-- ==== Sys2Proof/Machine/IntAlu.lean ====
section
/-! DEFINITION. Machine/IntAlu.lean: the meanings of NOP, the integer and address instructions, MOVI and MOV (R113,
R140, R147–R156). -/

namespace Sys2Proof.Machine

/-- Operand `o` read by integer type `ty` (R144). -/
def Group.int (g : Group) (ty : Ty) (o : Opnd) (l : Nat) : Int := intVal ty (g.opnd o ty.regs l)
/-- A 32-bit operand, read unsigned. -/
def Group.u32 (g : Group) (o : Opnd) (l : Nat) : Nat := g.opnd o 1 l
/-- A bit operand of the width of `ty`. -/
def Group.raw (g : Group) (ty : Ty) (o : Opnd) (l : Nat) : Nat := g.opnd o ty.regs l

/-- NOP changes no state except the PCs of its run (R113). -/
def execNop (h : Hdr) (s : State) : Out := laneInstr (.nop h) false s (fun x s => x.done s id)

/-- IADD (R148). -/
def execIadd (h : Hdr) (ty : Ty) (sat z : Bool) (d a b : Opnd) (s : State) : Out :=
  laneInstr (.iadd h ty sat z d a b) true s (alu d ty.regs z (fun g l => putInt ty sat (g.int ty a l + g.int ty b l)))

/-- ISUB (R148). -/
def execIsub (h : Hdr) (ty : Ty) (sat z : Bool) (d a b : Opnd) (s : State) : Out :=
  laneInstr (.isub h ty sat z d a b) true s (alu d ty.regs z (fun g l => putInt ty sat (g.int ty a l - g.int ty b l)))

/-- IADD3 (R148). -/
def execIadd3 (h : Hdr) (ty : Ty) (sat z : Bool) (d a b c : Opnd) (s : State) : Out :=
  laneInstr (.iadd3 h ty sat z d a b c) true s
    (alu d ty.regs z (fun g l => putInt ty sat (g.int ty a l + g.int ty b l + g.int ty c l)))

/-- The carry-in of IADDC: predicate `cin`, or 0 for 15 (R149). -/
def carryIn (x : Issue) (cin l : Nat) : Nat := if cin = 15 then 0 else b2n (x.predBit cin l)

/-- IADDC (R149): the carry-in is read before the carry-out is written. -/
def execIaddc (h : Hdr) (ty : Ty) (z : Bool) (d a b : Opnd) (cin cout : Nat) (s : State) : Out :=
  laneInstr (.iaddc h ty z d a b cin cout) true s (fun x s =>
    let sum := fun l => x.g.u32 a l + x.g.u32 b l + carryIn x cin l
    x.done s (fun g =>
      let g := g.writeD x d 1 z (fun l => sum l % 2 ^ 32)
      if cout = 15 then g else g.writeP x cout (fun l => decide (sum l ≥ 2 ^ 32))))

/-- IMUL (R148): the low half. -/
def execImul (h : Hdr) (ty : Ty) (z : Bool) (d a b : Opnd) (s : State) : Out :=
  laneInstr (.imul h ty z d a b) true s
    (alu0 d ty.regs z (fun g l => wrap ty.width (g.int ty a l * g.int ty b l)))

/-- IMULH (R148): the high half of the exact product. -/
def execImulh (h : Hdr) (ty : Ty) (z : Bool) (d a b : Opnd) (s : State) : Out :=
  laneInstr (.imulh h ty z d a b) true s
    (alu0 d ty.regs z (fun g l => wrap ty.width (g.int ty a l * g.int ty b l / ((2 ^ ty.width : Nat) : Int))))

/-- IMAD (R148). -/
def execImad (h : Hdr) (ty : Ty) (sat z : Bool) (d a b c : Opnd) (s : State) : Out :=
  laneInstr (.imad h ty sat z d a b c) true s
    (alu d ty.regs z (fun g l => putInt ty sat (g.int ty a l * g.int ty b l + g.int ty c l)))

/-- IMADW (R148): 32-bit factors, a 64-bit addend and result. -/
def execImadw (h : Hdr) (ty : Ty) (z : Bool) (d a b c : Opnd) (s : State) : Out :=
  laneInstr (.imadw h ty z d a b c) true s
    (alu0 d 2 z (fun g l => wrap 64 (intVal ty (g.opnd a 1 l) * intVal ty (g.opnd b 1 l) + (g.opnd c 2 l : Int))))

/-- Quotient truncated toward zero, with the corners of Table 5-7. -/
def divInt (ty : Ty) (a b : Int) : Nat := if b = 0 then wrap ty.width (-1) else wrap ty.width (Int.tdiv a b)
/-- Remainder with the sign of the dividend, with the corners of Table 5-7. -/
def remInt (ty : Ty) (a b : Int) : Nat := if b = 0 then wrap ty.width a else wrap ty.width (Int.tmod a b)

/-- IDIV (R94, R150). -/
def execIdiv (h : Hdr) (ty : Ty) (z : Bool) (d a b : Opnd) (s : State) : Out :=
  laneInstr (.idiv h ty z d a b) true s (alu0 d ty.regs z (fun g l => divInt ty (g.int ty a l) (g.int ty b l)))

/-- IREM (R94, R150). -/
def execIrem (h : Hdr) (ty : Ty) (z : Bool) (d a b : Opnd) (s : State) : Out :=
  laneInstr (.irem h ty z d a b) true s (alu0 d ty.regs z (fun g l => remInt ty (g.int ty a l) (g.int ty b l)))

/-- IMIN (R150). -/
def execImin (h : Hdr) (ty : Ty) (z : Bool) (d a b : Opnd) (s : State) : Out :=
  laneInstr (.imin h ty z d a b) true s
    (alu0 d ty.regs z (fun g l => wrap ty.width (min (g.int ty a l) (g.int ty b l))))

/-- IMAX (R150). -/
def execImax (h : Hdr) (ty : Ty) (z : Bool) (d a b : Opnd) (s : State) : Out :=
  laneInstr (.imax h ty z d a b) true s
    (alu0 d ty.regs z (fun g l => wrap ty.width (max (g.int ty a l) (g.int ty b l))))

/-- IABS (R150): INT_MIN stays, or clamps under `.sat`. -/
def execIabs (h : Hdr) (ty : Ty) (sat z : Bool) (d a : Opnd) (s : State) : Out :=
  laneInstr (.iabs h ty sat z d a) true s (alu d ty.regs z (fun g l => putInt ty sat ((g.int ty a l).natAbs : Int)))

/-- INEG (R150). -/
def execIneg (h : Hdr) (ty : Ty) (sat z : Bool) (d a : Opnd) (s : State) : Out :=
  laneInstr (.ineg h ty sat z d a) true s (alu d ty.regs z (fun g l => putInt ty sat (-(g.int ty a l))))

/-- ISAD (R150): the exact absolute difference plus C. -/
def execIsad (h : Hdr) (ty : Ty) (z : Bool) (d a b c : Opnd) (s : State) : Out :=
  laneInstr (.isad h ty z d a b c) true s
    (alu0 d 1 z (fun g l => ((g.int ty a l - g.int ty b l).natAbs + g.u32 c l) % 2 ^ 32))

/-- AND (R151). -/
def execAnd (h : Hdr) (ty : Ty) (z : Bool) (d a b : Opnd) (s : State) : Out :=
  laneInstr (.andB h ty z d a b) true s (alu0 d ty.regs z (fun g l => g.raw ty a l &&& g.raw ty b l))

/-- OR (R151). -/
def execOr (h : Hdr) (ty : Ty) (z : Bool) (d a b : Opnd) (s : State) : Out :=
  laneInstr (.orB h ty z d a b) true s (alu0 d ty.regs z (fun g l => g.raw ty a l ||| g.raw ty b l))

/-- XOR (R151). -/
def execXor (h : Hdr) (ty : Ty) (z : Bool) (d a b : Opnd) (s : State) : Out :=
  laneInstr (.xorB h ty z d a b) true s (alu0 d ty.regs z (fun g l => g.raw ty a l ^^^ g.raw ty b l))

/-- The complement of `w` bits. -/
def compl (w x : Nat) : Nat := 2 ^ w - 1 - x % 2 ^ w

/-- NOT (R151). -/
def execNot (h : Hdr) (ty : Ty) (z : Bool) (d a : Opnd) (s : State) : Out :=
  laneInstr (.notB h ty z d a) true s (alu0 d ty.regs z (fun g l => compl ty.width (g.raw ty a l)))

/-- The LOGT function of `w` bits: bit `n` is bit `A[n] + 2·B[n] + 4·C[n]` of the truth table (R151). -/
def logtBits (tt a b c : Nat) : Nat → Nat
  | 0 => 0
  | w + 1 => b2n (bitAt tt (b2n (bitAt a 0) + 2 * b2n (bitAt b 0) + 4 * b2n (bitAt c 0)))
      + 2 * logtBits tt (a / 2) (b / 2) (c / 2) w

/-- LOGT (R151). -/
def execLogt (h : Hdr) (ty : Ty) (z : Bool) (d a b c : Opnd) (tt : Nat) (s : State) : Out :=
  laneInstr (.logt h ty z d a b c tt) true s
    (alu0 d ty.regs z (fun g l => logtBits tt (g.raw ty a l) (g.raw ty b l) (g.raw ty c l) ty.width))

/-- SHL (Table 10-2). -/
def shlBits (w a n : Nat) : Nat := if n ≥ w then 0 else a * 2 ^ n % 2 ^ w
/-- SHR (Table 10-2): arithmetic for the signed types. -/
def shrBits (ty : Ty) (a n : Nat) : Nat :=
  if ty.signed then wrap ty.width (intVal ty a / ((2 ^ min n (ty.width - 1) : Nat) : Int))
  else if n ≥ ty.width then 0 else a / 2 ^ n
/-- ROT (Table 10-2). -/
def rotBits (w a n : Nat) : Nat := let k := n % w; a * 2 ^ k % 2 ^ w + a / 2 ^ (w - k)
/-- CATSH (Table 10-2). -/
def catshBits (a b c : Nat) : Nat :=
  let n := c % 64
  let x := a * 2 ^ 32 + b
  if n ≤ 32 then x / 2 ^ n % 2 ^ 32 else rotBits 64 x (64 - n) % 2 ^ 32

/-- SHL (R152). -/
def execShl (h : Hdr) (ty : Ty) (z : Bool) (d a b : Opnd) (s : State) : Out :=
  laneInstr (.shl h ty z d a b) true s (alu0 d ty.regs z (fun g l => shlBits ty.width (g.raw ty a l) (g.u32 b l)))

/-- SHR (R152). -/
def execShr (h : Hdr) (ty : Ty) (z : Bool) (d a b : Opnd) (s : State) : Out :=
  laneInstr (.shr h ty z d a b) true s (alu0 d ty.regs z (fun g l => shrBits ty (g.raw ty a l) (g.u32 b l)))

/-- ROT (R152). -/
def execRot (h : Hdr) (ty : Ty) (z : Bool) (d a b : Opnd) (s : State) : Out :=
  laneInstr (.rot h ty z d a b) true s (alu0 d ty.regs z (fun g l => rotBits ty.width (g.raw ty a l) (g.u32 b l)))

/-- CATSH (R152). -/
def execCatsh (h : Hdr) (z : Bool) (d a b c : Opnd) (s : State) : Out :=
  laneInstr (.catsh h z d a b c) true s (alu0 d 1 z (fun g l => catshBits (g.u32 a l) (g.u32 b l) (g.u32 c l)))

/-- BFX (R153). -/
def bfxBits (sgn : Bool) (a ctl : Nat) : Nat :=
  let pos := ctl % 256
  let len := min (ctl / 256 % 256) 32
  if len = 0 then 0
  else if sgn then
    let f := wrap len (toSigned 32 a / ((2 ^ pos : Nat) : Int))
    wrap 32 (toSigned len f)
  else a / 2 ^ pos % 2 ^ len

/-- BFI (R153). -/
def bfiBits (a ctl c : Nat) : Nat :=
  let pos := ctl % 256
  let len := min (ctl / 256 % 256) 32
  if pos ≥ 32 || len = 0 then c
  else
    let top := min (pos + len) 32
    c % 2 ^ pos + 2 ^ pos * (a % 2 ^ (top - pos)) + 2 ^ top * (c / 2 ^ top)

/-- BFX (R153). -/
def execBfx (h : Hdr) (ty : Ty) (z : Bool) (d a b : Opnd) (s : State) : Out :=
  laneInstr (.bfx h ty z d a b) true s (alu0 d 1 z (fun g l => bfxBits ty.signed (g.u32 a l) (g.u32 b l)))

/-- BFI (R153). -/
def execBfi (h : Hdr) (z : Bool) (d a b c : Opnd) (s : State) : Out :=
  laneInstr (.bfi h z d a b c) true s (alu0 d 1 z (fun g l => bfiBits (g.u32 a l) (g.u32 b l) (g.u32 c l)))

/-- How many of the low `w` bits are one. -/
def popBits : Nat → Nat → Nat
  | 0, _ => 0
  | w + 1, x => x % 2 + popBits w (x / 2)
/-- The low `w` bits reversed. -/
def revBits : Nat → Nat → Nat
  | 0, _ => 0
  | w + 1, x => (x % 2) * 2 ^ w + revBits w (x / 2)
/-- Zero bits above the highest one of a `w`-bit number. -/
def clzBits (w x : Nat) : Nat := if x = 0 then w else w - 1 - Nat.log2 x
/-- Index of the lowest one bit, counted from `i`; all ones when there is none. -/
def ffsBits : Nat → Nat → Nat → Nat
  | 0, _, _ => 0xFFFFFFFF
  | w + 1, i, x => if x % 2 = 1 then i else ffsBits w (i + 1) (x / 2)

/-- POPC (R154). -/
def execPopc (h : Hdr) (ty : Ty) (z : Bool) (d a : Opnd) (s : State) : Out :=
  laneInstr (.popc h ty z d a) true s (alu0 d 1 z (fun g l => popBits ty.width (g.raw ty a l)))

/-- CLZ (R154). -/
def execClz (h : Hdr) (ty : Ty) (z : Bool) (d a : Opnd) (s : State) : Out :=
  laneInstr (.clz h ty z d a) true s (alu0 d 1 z (fun g l => clzBits ty.width (g.raw ty a l)))

/-- BREV (R154). -/
def execBrev (h : Hdr) (ty : Ty) (z : Bool) (d a : Opnd) (s : State) : Out :=
  laneInstr (.brev h ty z d a) true s (alu0 d ty.regs z (fun g l => revBits ty.width (g.raw ty a l)))

/-- FFS (R154). -/
def execFfs (h : Hdr) (ty : Ty) (z : Bool) (d a : Opnd) (s : State) : Out :=
  laneInstr (.ffs h ty z d a) true s (alu0 d 1 z (fun g l => ffsBits ty.width 0 (g.raw ty a l)))

/-- The condition of an integer compare (R126, R155). -/
def icond (cc : Cmp) (a b : Int) : Bool :=
  match cc with
  | .eq => decide (a = b) | .ne => decide (a ≠ b) | .lt => decide (a < b)
  | .le => decide (a ≤ b) | .gt => decide (b < a) | .ge => decide (b ≤ a)
  | .num => true | .nan => false

/-- ICMP (R155). -/
def execIcmp (h : Hdr) (cc : Cmp) (ty : Ty) (pd : Nat) (a b : Opnd) (s : State) : Out :=
  laneInstr (.icmp h cc ty pd a b) true s (cmpOp pd (fun g l => (icond cc (g.int ty a l) (g.int ty b l), 0)))

/-- ISEL (R155). -/
def execIsel (h : Hdr) (ty : Ty) (z : Bool) (d a b : Opnd) (pc : Nat) (s : State) : Out :=
  laneInstr (.isel h ty z d a b pc) true s (fun x s =>
    alu0 d ty.regs z (fun g l => if x.predBit pc l then g.raw ty a l else g.raw ty b l) x s)

/-- LEA (R156): A and D of the type's width, B a single register extended by its signedness. -/
def execLea (h : Hdr) (ty : Ty) (z : Bool) (d a b : Opnd) (sh : Nat) (s : State) : Out :=
  laneInstr (.lea h ty z d a b sh) true s
    (alu0 d ty.regs z (fun g l =>
      let off : Int := if ty.signed then toSigned 32 (g.u32 b l) else (g.u32 b l : Int)
      wrap ty.width ((g.raw ty a l : Int) + off * ((2 ^ sh : Nat) : Int))))

/-- MOVI (R140). -/
def execMovi (h : Hdr) (d : Opnd) (imm : BitVec 32) (s : State) : Out :=
  laneInstr (.movi h d imm) true s (alu0 d 1 false (fun _ _ => imm.toNat))

/-- MOV (R140). -/
def execMov (h : Hdr) (ty : Ty) (z : Bool) (d a : Opnd) (s : State) : Out :=
  laneInstr (.mov h ty z d a) true s (alu0 d ty.regs z (fun g l => g.raw ty a l))

end Sys2Proof.Machine
end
·····
*Task item*. Quote the data above from the line containing "ICMP (R155). -/" to the line containing "laneInstr (.movi h", inclusive, and stop.

*Answer space*.
/-- ICMP (R155). -/
def execIcmp (h : Hdr) (cc : Cmp) (ty : Ty) (pd : Nat) (a b : Opnd) (s : State) : Out :=
  laneInstr (.icmp h cc ty pd a b) true s (cmpOp pd (fun g l => (icond cc (g.int ty a l) (g.int ty b l), 0)))

/-- ISEL (R155). -/
def execIsel (h : Hdr) (ty : Ty) (z : Bool) (d a b : Opnd) (pc : Nat) (s : State) : Out :=
  laneInstr (.isel h ty z d a b pc) true s (fun x s =>
    alu0 d ty.regs z (fun g l => if x.predBit pc l then g.raw ty a l else g.raw ty b l) x s)

/-- LEA (R156): A and D of the type's width, B a single register extended by its signedness. -/
def execLea (h : Hdr) (ty : Ty) (z : Bool) (d a b : Opnd) (sh : Nat) (s : State) : Out :=
  laneInstr (.lea h ty z d a b sh) true s
    (alu0 d ty.regs z (fun g l =>
      let off : Int := if ty.signed then toSigned 32 (g.u32 b l) else (g.u32 b l : Int)
      wrap ty.width ((g.raw ty a l : Int) + off * ((2 ^ sh : Nat) : Int))))

/-- MOVI (R140). -/
def execMovi (h : Hdr) (d : Opnd) (imm : BitVec 32) (s : State) : Out :=
  laneInstr (.movi h d imm) true s (alu0 d 1 false (fun _ _ => imm.toNat))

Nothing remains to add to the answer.